theorem reach (k : Nat) (h : k ∈ [1, 2, 3, 4, 5] ∨ (8 ≤ k ∧ k ≤ 0x14) ∨ (0x40 ≤ k ∧ k < 0x60)) : Claims.kReach dev k := by
  rcases h with h | h | h
  · exact .inl h
  · exact .inr (.inl h)
  · exact .inr (.inr (.inl h))
theorem reachK (s : State) (k : Nat) (hm : s.core.st.kstatus.getLsbD 0 = true) (h : (0x100 ≤ k ∧ k ≤ 0x106) ∨ (0x110 ≤ k ∧ k ≤ 0x112)) : Claims.kReach s k := .inr (.inr (.inr ⟨hm, h⟩))
theorem witness_SidAndKrd :
    dev.myGang = some gang1 ∧ Claims.kReach dev 1 ∧ Claims.kReach dev 0x5F ∧ Claims.kReach devK 0x100 ∧ Claims.kReach devK 0x112 ∧ Claims.struck dev 1 = false ∧ Claims.struck devK 0x100 = false ∧ Claims.struck devK 0x112 = false
    ∧ Claims.kReach (devBad 1 [0x112]) 0x112 ∧ Claims.struck (devBad 1 [0x112]) 0x112 = true ∧ Claims.struck (devBad 0 [0xC]) 0xC = true
    ∧ (∀ p ∈ Claims.sidTable dev gang1, ∀ k ∈ p.2.2, Claims.struck dev k = false) ∧ (∃ p ∈ Claims.sidTable (devBad 0 [0xC]) gang1, ∃ k ∈ p.2.2, Claims.struck (devBad 0 [0xC]) k = true) := by
  refine ⟨rfl, reach _ (by decide), reach _ (by decide), reachK _ _ rfl (by decide), reachK _ _ rfl (by decide), by decide, by decide, by decide, reachK _ _ rfl (by decide), by decide, by decide, by decide +kernel, by decide +kernel⟩
theorem witness_KregisterWrites :
    Claims.kReach dev 1 ∧ Claims.kReach devK 0x106 ∧ Claims.kReach dev 0xF ∧ Claims.kReach dev 4 ∧ Claims.Clean dev [5] ∧ Claims.kReach dev 0x14 ∧ Claims.kReach devK 0x112 ∧ Claims.kReach dev 0x13 ∧ Claims.kReach dev 0x5F ∧ gang1 ∈ devK.gangs ∧ Claims.Clean dev [5, 6, 7, 8] := by
  refine ⟨reach _ (by decide), reachK _ _ rfl (by decide), reach _ (by decide), reach _ (by decide), by unfold Claims.Clean; decide +kernel, reach _ (by decide), reachK _ _ rfl (by decide), reach _ (by decide), reach _ (by decide), List.Mem.head _, by unfold Claims.Clean; decide +kernel⟩

/-- dev with its store buffer holding e, and with its first granules poisoned. -/
def devBuf (e : SbEntry) : State := { dev with core := { dev.core with sb := [e] } }
def devPadPsn : State := { dev with core := { dev.core with padPsn := [4] } }
/-- A store of 8 bytes at offset 256 of the own scratchpad, one of 4, and one of memory. -/
def buf8 : SbEntry := ⟨1, 0, 2, 0, 256, 0, 8, 0x1122334455667788, false, 3⟩
def buf4 : SbEntry := { buf8 with n := 4 }
def bufMem : SbEntry := { buf8 with kind := 0, addr := 0x10008 }
theorem calm_buf (s : State) (h : Claims.Calm s) (l : List SbEntry) : Claims.Calm { s with core := { s.core with sb := l } } := { h with }
theorem witness_LoadsRead_pad :
    Claims.IsLoad dev (.ldh 3 6 1) 3 (Claims.ea dev 6 1 2) [6] 2 true ∧ Claims.IsLoad dev (.ldx 3 6 0 0 3) 3 (dev.reg 6 + BitVec.ofNat 64 ((dev.reg 0).toNat * 2 ^ (0 : BitVec 2).toNat)) [6, 0] 8 false
    ∧ Claims.Calm dev ∧ Claims.Calm devPadPsn ∧ Claims.Calm (devBuf bufMem) ∧ Claims.Clean dev [6, 0] ∧ Claims.ownPad dev (Claims.ea dev 6 1 2) 258 ∧ 258 % 2 = 0 ∧ dev.core.padPsnIn (dev.core.st.allotBase + 258) 2 = false ∧ devPadPsn.core.padPsnIn 258 2 = true
    ∧ ¬ Claims.sameMem (devBuf bufMem) bufMem 2 0 := by
  refine ⟨.base 3 6 1 (.ldh, 2, true) (by simp [Claims.loadTable]), .idx 3 6 0 0 (3, 8, false) (by simp [Claims.ldxTable]), quiet_dev.toCalm, { quiet_dev.toCalm with }, calm_buf _ quiet_dev.toCalm _, ?_⟩
  unfold Claims.Clean Claims.ownPad Claims.sameMem; decide +kernel
theorem witness_LoadsRead_memory :
    Claims.IsLoad devMem (.ldd 3 9 1) 3 (Claims.ea devMem 9 1 8) [9] 8 false ∧ Claims.Calm devMem ∧ Claims.Clean devMem [9] ∧ (Claims.ea devMem 9 1 8).toNat % 8 = 0
    ∧ devMem.xlate (Claims.ea devMem 9 1 8) 8 = .at (.slice 0x10008 0) page0 ∧ page0.r = true ∧ page0.u = true ∧ devMem.l1Hit 0x10008 0 = none ∧ (devMem.peek 0x10008 0 8).2 = none ∧ (({ devMem with memPsn := [0x400] }).peek 0x10008 0 8).2 = some 0x10000
    ∧ ({ devMem with core := { devMem.core with l1 := [⟨0x400, 5⟩] } }).l1Hit 0x10008 0 = some ⟨0x400, 5⟩ := by
  refine ⟨.base 3 9 1 (.ldd, 8, false) (by simp [Claims.loadTable]), quiet_devMem.toCalm, ?_⟩
  unfold Claims.Clean; decide +kernel
theorem witness_LoadsRead_forward :
    Claims.Looks (devBuf buf8) (Claims.ea (devBuf buf8) 6 1 2) 2 windowXlat 2 0 258 0 ∧ Claims.Looks devMem (Claims.ea devMem 9 1 8) 8 page0 0 0 0x10008 0 ∧ Claims.Calm (devBuf buf8) ∧ Claims.Calm (devBuf buf4)
    ∧ Claims.sameMem (devBuf buf8) buf8 2 0 ∧ Claims.overlaps buf8 258 2 ∧ Claims.coversAll buf8 258 0 2 ∧ Claims.overlaps buf4 256 8 ∧ ¬ Claims.coversAll buf4 256 0 8
    ∧ ¬ Claims.overlaps buf4 260 4 ∧ Claims.ownWord (devBuf buf4) buf4 260 := by
  refine ⟨.pad 258 (by unfold Claims.ownPad; decide +kernel), .mem 0x10008 0 page0 (by decide +kernel) rfl (.inr rfl), calm_buf _ quiet_dev.toCalm _, calm_buf _ quiet_dev.toCalm _, ?_⟩
  unfold Claims.sameMem Claims.overlaps Claims.coversAll Claims.ownWord; decide +kernel
theorem witness_StoresEnterBuffer :
    Claims.IsStore devMem (.std 5 9 1) 5 (Claims.ea devMem 9 1 8) [9, 5] 8 ∧ Claims.IsStore devMem (.stx 5 6 0 0 1) 5 (devMem.reg 6 + BitVec.ofNat 64 ((devMem.reg 0).toNat * 2 ^ (0 : BitVec 2).toNat)) [6, 0, 5] (2 ^ (1 : BitVec 2).toNat)
    ∧ Claims.Clean devMem [9, 5] ∧ Claims.Clean devMem [6, 0, 5] ∧ devMem.core.sb.length < 16 ∧ devMem.core.locks = [] ∧ devMem.core.st.queue = [] ∧ devMem.core.st.out = [] ∧ (∀ k : Fin 8, devMem.core.st.watch[k].ctl.getLsbD 0 = false)
    ∧ Claims.ownPad devMem (devMem.reg 6) 256 ∧ page0 ≠ windowXlat ∧ page0 ∈ devMem.core.tlb ∧ devMem.xlate (Claims.ea devMem 9 1 8) 8 = .at (.slice 0x10008 0) page0 := by
  refine ⟨.base 5 9 1 (.std, 8) (by simp [Claims.storeTable]), .idx 5 6 0 0 1, ?_⟩
  unfold Claims.Clean Claims.ownPad; decide +kernel
theorem mem9 (s : State) (h : s.core.tlb = [page0] ∧ s.hbmQ = 4 ∧ s.meEn = false ∧ s.reg 9 = 0x10000 ∧ s.xlate 0x10000 8 = .at (.slice 0x10000 0) page0) (rd wr : Bool) : Claims.memAt s (s.reg 9) 8 rd wr 0x10000 :=
  memAt_of _ _ _ _ _ _ (by rw [h.1, h.2.1, h.2.2.1, h.2.2.2.1, h.2.2.2.2]; decide)
theorem witness_AmosUpdate :
    Claims.Quiet dev ∧ Claims.Quiet devMem ∧ Claims.memAt devMem (devMem.reg 9) 8 true true 0x10000 ∧ Claims.memAt { devMem with memPsn := [0x400] } (devMem.reg 9) 8 true true 0x10000 ∧ Claims.soundAt devMem 0x10000 ∧ ¬ Claims.soundAt { devMem with memPsn := [0x400] } 0x10000
    ∧ Claims.Clean dev [6, 5, 3] ∧ Claims.Clean devMem [9, 5, 3] ∧ Claims.ownPad dev (dev.reg 6) 256 ∧ 256 % 8 = 0 ∧ dev.core.padPsnIn (dev.core.st.allotBase + 256) 8 = false ∧ dev.core.st.allotBase % 8 = 0 ∧ .lineBuffer ∉ dev.errors := by
  refine ⟨quiet_dev, quiet_devMem, mem9 _ (by decide +kernel) _ _, mem9 { devMem with memPsn := [0x400] } (by decide +kernel) _ _, ?_⟩
  unfold Claims.Clean Claims.ownPad Claims.soundAt; decide +kernel
theorem witness_FenceCompletes : Claims.Quiet dev ∧ dev.core.st.notes &&& 3 = 0 ∧ (devSt (fun t => { t with notes := 2 })).core.st.notes &&& 3 ≠ 0 := ⟨quiet_dev, by decide +kernel⟩

theorem ready0 (k : Word) (h : k.getLsbD 63 = false) : Claims.VReady (devV k) [0] :=
  ⟨h, sound45 _ rfl, fun _ hm => .inl (List.mem_singleton.1 hm), fun _ hm => .inl (List.mem_singleton.1 hm)⟩
theorem m1set : ((dev.core.st.masks.set 1 6)[(1 : BitVec 3).toNat]).getLsbD 1 = true := by decide +kernel
theorem m1ok : dev.core.st.badMasks.getLsbD (1 : BitVec 3).toNat = false := by decide +kernel
theorem ready1 (k : Word) (h : k.getLsbD 63 = false) : Claims.VReady (devV k) [1] :=
  ⟨h, sound45 _ rfl, fun _ hm => by cases List.mem_singleton.1 hm; exact .inr m1ok, fun _ hm => by cases List.mem_singleton.1 hm; exact .inr ⟨1, (by decide : 1 < 4), m1set⟩⟩
/-- The same as something that a computation decides. -/
def readyB (s : State) (ms : List (BitVec 3)) : Bool :=
  !s.core.st.kvtype.getLsbD 63 && s.core.st.badK == [] && ms.all (fun m => m == 0 || (!s.core.st.badMasks.getLsbD m.toNat && (List.range s.core.st.vl).any (fun i => (s.core.st.masks[m.toNat]).getLsbD i)))
theorem ready_of (s : State) (ms : List (BitVec 3)) (h : readyB s ms = true) : Claims.VReady s ms := by
  simp only [readyB, Bool.and_eq_true, Bool.not_eq_true', beq_iff_eq, List.all_eq_true, Bool.or_eq_true, List.any_eq_true, List.mem_range] at h
  obtain ⟨⟨h1, h2⟩, h3⟩ := h
  exact ⟨h1, sound45 _ h2, fun m hm => (h3 m hm).imp_right And.left, fun m hm => (h3 m hm).imp_right And.right⟩
theorem mready (k : Word) (h : k.getLsbD 63 = false) : Claims.MReady (devV k) 0 0 :=
  ⟨h, sound45 _ rfl, fun _ hm => .inl (by simpa using hm), fun _ hm => .inl (by simpa using hm)⟩
theorem quiet_devV (k : Word) : Claims.Quiet (devV k) := ⟨{ quiet_dev.toCalm with }, rfl⟩

theorem witness_VectorConfiguration :
    Claims.wellFormedType 0x20013 = False ∧ dev.core.reduceTo = none ∧ Claims.Clean dev [4, 5] ∧ Claims.wellFormedType 0x13 ∧ ¬ Claims.wellFormedType (1 <<< 62) ∧ ¬ Claims.wellFormedType 0x12 ∧ Claims.Clean dev [5] := by
  unfold Claims.Clean Claims.wellFormedType; simp; decide +kernel
theorem witness_VectorStateWrites :
    (∀ w ∈ [VWrite.mk 0 8 5 false, VWrite.mk 8 4 6 true, VWrite.mk 4095 1 7 false], 0 < w.n ∧ w.n ≤ 8 ∧ w.off % w.n = 0 ∧ 8 % w.n = 0 ∧ w.off + w.n ≤ 4096)
    ∧ [VWrite.mk 0 8 5 false, VWrite.mk 8 4 6 true, VWrite.mk 4095 1 7 false].Pairwise (fun x y => x.off + x.n ≤ y.off ∨ y.off + y.n ≤ x.off)
    ∧ (∀ b ∈ [(0, true), (4095, false)], b.1 < 4096) ∧ ([(0, true), (4095, false)].map (·.1)).Nodup
    ∧ (∀ w ∈ [CellWrite.mk 0 0 5 false, CellWrite.mk 31 31 6 true], w.i < 32 ∧ w.j < 32)
    ∧ [CellWrite.mk 0 0 5 false, CellWrite.mk 31 31 6 true].Pairwise (fun x y => (x.i, x.j) ≠ (y.i, y.j)) := by decide +kernel
theorem witness_VectorIntegerArithmetic : Claims.VReady (devV 3) [0] ∧ Claims.VReady (devV 3) [1] ∧ (3#64).toNat % 8 ≤ 3 ∧ Claims.etInts (devV 3) ∧ Claims.Clean (devV 3) [5] := by
  refine ⟨ready0 3 rfl, ready1 3 rfl, ?_⟩
  unfold Claims.etInts Claims.Clean; decide +kernel
theorem witness_VectorFpResults : Claims.VReady (devV 0x13) [1] ∧ fmtOf (devV 0x13).et = some fp64 ∧ Claims.etFps (devV 0x13) ∧ Claims.Clean (devV 0x13) [5] := by
  refine ⟨ready1 _ rfl, ?_⟩
  unfold Claims.etFps Claims.Clean; decide +kernel
/-- Element 2 of v4 poisoned; m2 struck by an error. -/
def devPsn (k : Word) : State := Claims.withSt (devV k) { (devV k).core.st with vpsn := Vector.replicate 32 4, badMasks := 4 }
theorem witness_ComparesAndMasks :
    Claims.VReady (devV 3) [1] ∧ Claims.VReady (devV 0x13) [0] ∧ Claims.VReady (devPsn 3) [1] ∧ Claims.VReady (devPsn 0x13) [1] ∧ Claims.etInts (devV 3) ∧ (5 : BitVec 3).toNat ≤ 5 ∧ Claims.Clean (devV 3) [5] ∧ Claims.Clean (devPsn 3) [5]
    ∧ ((Claims.els (devV 3) 1).all (fun i => !(devV 3).elPsn 4 8 i)) = true ∧ (Claims.els (devPsn 3) 1).find? (fun i => (devPsn 3).elPsn 4 8 i) = some 2
    ∧ fmtOf (devV 0x13).et = some fp64 ∧ Claims.etFps (devPsn 0x13) ∧ (Claims.els (devPsn 0x13) 1).find? (fun i => (devPsn 0x13).elPsn 4 8 i) = some 2
    ∧ (devV 3).core.st.badMasks.getLsbD 2 = false ∧ (devPsn 3).core.st.badMasks.getLsbD 1 = false ∧ (devPsn 3).core.st.badMasks.getLsbD 2 = true
    ∧ (∀ i ∈ Claims.act (devV 3) 1, (devV 3).elPsn 4 8 (i / 64) = false) ∧ (Claims.act (Claims.withSt (devV 3) { (devV 3).core.st with vpsn := Vector.replicate 32 1 }) 1).find? (fun i => (Claims.withSt (devV 3) { (devV 3).core.st with vpsn := Vector.replicate 32 1 }).elPsn 4 8 (i / 64)) = some 1 := by
  refine ⟨ready1 _ rfl, ready0 _ rfl, ready_of _ _ (by decide +kernel), ready_of _ _ (by decide +kernel), ?_⟩
  unfold Claims.etInts Claims.etFps Claims.Clean; decide +kernel
theorem witness_PermutationsAndReductions :
    Claims.VReady (devV 3) [0] ∧ Claims.Clean (devV 3) [4, 19] ∧ (3 : BitVec 5) ≠ 4 ∧ (3 : BitVec 5) ≠ 19 ∧ (∀ i ∈ Claims.act (devV 3) 0, (devV 3).elPsn 19 8 i = false)
    ∧ ((devV 3).reg 19).toNat ∈ Claims.act (devV 3) 0 ∧ ((devV 3).reg 4).toNat ∉ Claims.act (devV 3) 0 ∧ Claims.etInts (devV 3) ∧ (7 : BitVec 4).toNat ≤ 7 ∧ Claims.act (devV 3) 0 ≠ []
    ∧ Claims.VReady (devV 0x13) [1] ∧ Claims.etFps (devV 0x13) ∧ fmtOf (devV 0x13).et = some fp64 ∧ (2 : BitVec 4).toNat ≤ 2 ∧ 1 ≤ (devV 0x13).core.st.vl ∧ (devV 0x13).core.st.vl ≤ 2 ^ 2 ∧ (∀ k, (devV 0x13).core.st.vl ≤ 2 ^ k → 2 ≤ k)
    ∧ Claims.act (devV 3) 2 = [] ∧ (devV 3).core.st.badMasks.getLsbD 2 = false ∧ Claims.kSound (devV 3) [4, 5] := by
  refine ⟨ready0 _ rfl, ?_⟩
  have h : ∀ k, (devV 0x13).core.st.vl ≤ 2 ^ k → 2 ≤ k := fun k hk => by
    rcases k with _ | _ | k
    · exact absurd hk (by decide +kernel)
    · exact absurd hk (by decide +kernel)
    · omega
  unfold Claims.Clean Claims.etInts Claims.etFps Claims.kSound
  refine ⟨?_, ?_, ?_, ?_, ?_, ?_, ?_, ?_, ?_, ready1 _ rfl, ?_, ?_, ?_, ?_, ?_, h, ?_⟩ <;> decide +kernel
/-- FP32 elements, with stochastic rounding, and KSR struck by an error. -/
def devSr : State := Claims.withSt (devV 0x1001A) { (devV 0x1001A).core.st with badK := [2] }
theorem witness_VfcvtCompletes :
    Claims.VReady (devV 0x13) [1] ∧ Claims.VReady devSr [1] ∧ (3 : BitVec 4).toNat ≤ 8 ∧ (devV 0x13).core.st.kvtype.getLsbD 17 = false ∧ ¬ ((3 : BitVec 4).toNat ≤ 1 ∧ (devV 0x13).et ≤ 1)
    ∧ 4 + cvtRegs 3 (devV 0x13).et (devV 0x13).w ≤ 32 ∧ fmtOf 2 = some fp64 ∧ cvtRegs 2 (devV 0x13).et (devV 0x13).w ≤ 28 ∧ fp64.width = 8 * (devV 0x13).w
    ∧ devSr.core.st.kvtype.getLsbD 16 = true ∧ (∃ F ∈ fmtOf 2, ∃ G ∈ fmtOf devSr.et, G.width < F.width) ∧ ¬ Claims.kSound devSr [2] ∧ cvtRegs 2 devSr.et devSr.w ≤ 28 := by
  refine ⟨ready1 _ rfl, ⟨rfl, by unfold Claims.kSound; decide +kernel, (ready1 0x1001A rfl).sound, (ready1 0x1001A rfl).some_⟩, ?_⟩
  unfold Claims.kSound; decide +kernel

-.-.-

Problem requirements: Your answer should be the lines above from the one containing "unfold Claims.Clean Claims.etInts" through the one containing "Claims.VReady (devV 0x13) [1] ∧ Claims.VReady", copied exactly and with both ends kept.

Your response:
  unfold Claims.Clean Claims.etInts Claims.etFps Claims.kSound
  refine ⟨?_, ?_, ?_, ?_, ?_, ?_, ?_, ?_, ?_, ready1 _ rfl, ?_, ?_, ?_, ?_, ?_, h, ?_⟩ <;> decide +kernel
/-- FP32 elements, with stochastic rounding, and KSR struck by an error. -/
def devSr : State := Claims.withSt (devV 0x1001A) { (devV 0x1001A).core.st with badK := [2] }
theorem witness_VfcvtCompletes :
    Claims.VReady (devV 0x13) [1] ∧ Claims.VReady devSr [1] ∧ (3 : BitVec 4).toNat ≤ 8 ∧ (devV 0x13).core.st.kvtype.getLsbD 17 = false ∧ ¬ ((3 : BitVec 4).toNat ≤ 1 ∧ (devV 0x13).et ≤ 1)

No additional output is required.